== To do ==
Set out exactly every line of the entries below, starting at the line that holds "if wide = true then" and stopping after the line that holds "another lane. -/".

[Stored data entries]

════

-- ==== Sys2Proof/Certificates/Slice0/Obligations.lean ====
section
/-! DEFINITION. The statements for the provers, in the order of the spec's files: what each instruction and each step of the
device does, what it leaves alone, and what holds of the machine as a whole. The definitions under Sys2Proof.Claim are the
vocabulary of the statements. -/

namespace Sys2Proof.Claim
open Sys2Proof.Machine

/-! ### Vocabulary -/

/-- A group is the agent of the step, with the pipes that other work occupies. -/
def Issuer (s : State) (gid : Nat) (busy : BitVec 10) (g : Group) : Prop :=
  s.cur = .group gid busy ∧ mfind s.groups gid = some g
/-- Every byte reads as before: at its home, and as the engines and the L1 of every pair see it. -/
def MemSame (s t : State) : Prop :=
  ∀ pair a, memByte t a = memByte s a ∧ engRead1 t pair a = engRead1 s pair a
/-- A group without its latch marks, which the issue of any other group on a pipe may turn stale (R42). -/
def bare (g : Group) : Group := { g with latchPipe := [] }
/-- Every other group is as before, but for its latch marks. -/
def OthersSame (s t : State) (gid : Nat) : Prop :=
  ∀ j, j ≠ gid → (mfind t.groups j).map bare = (mfind s.groups j).map bare

/-- A step of one group that touches registers only: the group goes on at the next instruction with its region open as it
was, and nothing changes but its registers, its latch marks, its issue bookkeeping (R46) and the latches and keep
reservations of its core (R42, R43). -/
structure RegStep (s t : State) (gid : Nat) (g g' : Group) : Prop where
  found : mfind t.groups gid = some g'
  pc : g'.pc = nextPc g.pc
  ready : g'.st = .ready
  own : g' = { g with v := g'.v, sr := g'.sr, p := g'.p, k := g'.k, pc := g'.pc, st := g'.st, age := g'.age,
                      lastIssue := g'.lastIssue, waited := g'.waited, elig := g'.elig, burst := g'.burst, latchPipe := g'.latchPipe }
  others : OthersSame s t gid
  core : ∀ c, getCore t c = { getCore s c with keep := (getCore t c).keep }
  rest : t = { s with groups := t.groups, cores := t.cores, latches := t.latches }
  mem : MemSame s t

/-- R41: the vector registers after lane results: the executing lanes of D, and of the next register for 64-bit results;
nothing with no-write-back. -/
def VecRegs (g g' : Group) (p : P) (wide : Bool) (val : Nat → Nat) : Prop :=
  (∀ m lane, lane < 32 → rdV g' m lane =
    match p.d with
    | .v false _ n =>
      if (guardLanes g p.h).getLsbD lane = true then
        (if m = n.toNat then BitVec.ofNat 32 (val lane)
         else if wide = true ∧ m = n.toNat + 1 then BitVec.ofNat 32 (val lane / 2 ^ 32) else rdV g m lane)
      else rdV g m lane
    | _ => rdV g m lane) ∧
  g'.sr = g.sr
/-- R125: the uniform registers after a uniform result of a type. -/
def UniRegs (g g' : Group) (p : P) (t val : Nat) : Prop :=
  (∀ m, rdS g' m = if actsOnce g p.h = true ∧ dstS p.d = some m then BitVec.ofNat 64 (uniBits t val) else rdS g m) ∧
  g'.v = g.v
/-- The predicates are as before. -/
def PredsSame (g g' : Group) : Prop := g'.p = g.p ∧ g'.k = g.k
/-- R42: the latch that D names holds the results of the executing lanes, and the group may read it on that pipe; a 64-bit
result writes no latch (R126). -/
def Latched (t : State) (g g' : Group) (p : P) (s : State) (pipe : Nat) (wide : Bool) (val : Nat → Nat) : Prop :=
  if wide = true then t.latches = s.latches ∧ g'.latchPipe = g.latchPipe
  else (∀ lane, lane < 32 → (guardLanes g p.h).getLsbD lane = true →
      mget 0 t.latches (latchKey g.core pipe p.d.latchBits lane) = BitVec.ofNat 32 (val lane)) ∧
    mfind g'.latchPipe p.d.latchBits = some (pipe, false)

/-- A source as an instruction reads it: the type of the operand and the operand give a pattern (R123). -/
abbrev Read := Nat → Opnd → Nat

/-- WHAT AN ARITHMETIC INSTRUCTION DOES: `mk` the instruction, `sfu` its class of pipe, `xs` the operands that may be latches,
`tr` the type of its result, `val` the result of a lane from its sources. Both forms, with the guard and every kind of
operand; the vector form on the pipe that R115 gives it. -/
def ComputesIn (mk : P → Instr) (sfu : Bool) (xs : P → List Opnd) (tr : P → Nat)
    (val : P → State → Group → Nat → Read → Nat) : Prop :=
  (∀ s gid busy g p, Issuer s gid busy g → p.h.uni = true →
    ∃ t g', exec (mk p) s = .next t ∧ RegStep s t gid g g' ∧ t.latches = s.latches ∧ PredsSame g g' ∧
      UniRegs g g' p (tr p) (val p s g 0 (fun ty x => srcPat s g (gConsts s g) 0 ty x 0))) ∧
  (∀ s gid busy g p pipe, Issuer s gid busy g → p.h.uni = false → pickPipe s gid busy g sfu (xs p) = .pipe pipe →
    ∃ t g', exec (mk p) s = .next t ∧ RegStep s t gid g g' ∧ PredsSame g g' ∧
      VecRegs g g' p (is64 (tr p)) (fun i => val p s g i (fun ty x => srcPat s g (gConsts s g) pipe ty x i)) ∧
      Latched t g g' p s pipe (is64 (tr p)) (fun i => val p s g i (fun ty x => srcPat s g (gConsts s g) pipe ty x i)))
/-- The same for a result that reads nothing of another lane. -/
def Computes (mk : P → Instr) (sfu : Bool) (xs : P → List Opnd) (tr : P → Nat) (val : P → Group → Nat → Read → Nat) : Prop :=
  ComputesIn mk sfu xs tr (fun p _ g i src => val p g i src)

════

== Result ==
  if wide = true then t.latches = s.latches ∧ g'.latchPipe = g.latchPipe
  else (∀ lane, lane < 32 → (guardLanes g p.h).getLsbD lane = true →
      mget 0 t.latches (latchKey g.core pipe p.d.latchBits lane) = BitVec.ofNat 32 (val lane)) ∧
    mfind g'.latchPipe p.d.latchBits = some (pipe, false)

/-- A source as an instruction reads it: the type of the operand and the operand give a pattern (R123). -/
abbrev Read := Nat → Opnd → Nat

/-- WHAT AN ARITHMETIC INSTRUCTION DOES: `mk` the instruction, `sfu` its class of pipe, `xs` the operands that may be latches,
`tr` the type of its result, `val` the result of a lane from its sources. Both forms, with the guard and every kind of
operand; the vector form on the pipe that R115 gives it. -/
def ComputesIn (mk : P → Instr) (sfu : Bool) (xs : P → List Opnd) (tr : P → Nat)
    (val : P → State → Group → Nat → Read → Nat) : Prop :=
  (∀ s gid busy g p, Issuer s gid busy g → p.h.uni = true →
    ∃ t g', exec (mk p) s = .next t ∧ RegStep s t gid g g' ∧ t.latches = s.latches ∧ PredsSame g g' ∧
      UniRegs g g' p (tr p) (val p s g 0 (fun ty x => srcPat s g (gConsts s g) 0 ty x 0))) ∧
  (∀ s gid busy g p pipe, Issuer s gid busy g → p.h.uni = false → pickPipe s gid busy g sfu (xs p) = .pipe pipe →
    ∃ t g', exec (mk p) s = .next t ∧ RegStep s t gid g g' ∧ PredsSame g g' ∧
      VecRegs g g' p (is64 (tr p)) (fun i => val p s g i (fun ty x => srcPat s g (gConsts s g) pipe ty x i)) ∧
      Latched t g g' p s pipe (is64 (tr p)) (fun i => val p s g i (fun ty x => srcPat s g (gConsts s g) pipe ty x i)))
/-- The same for a result that reads nothing of another lane. -/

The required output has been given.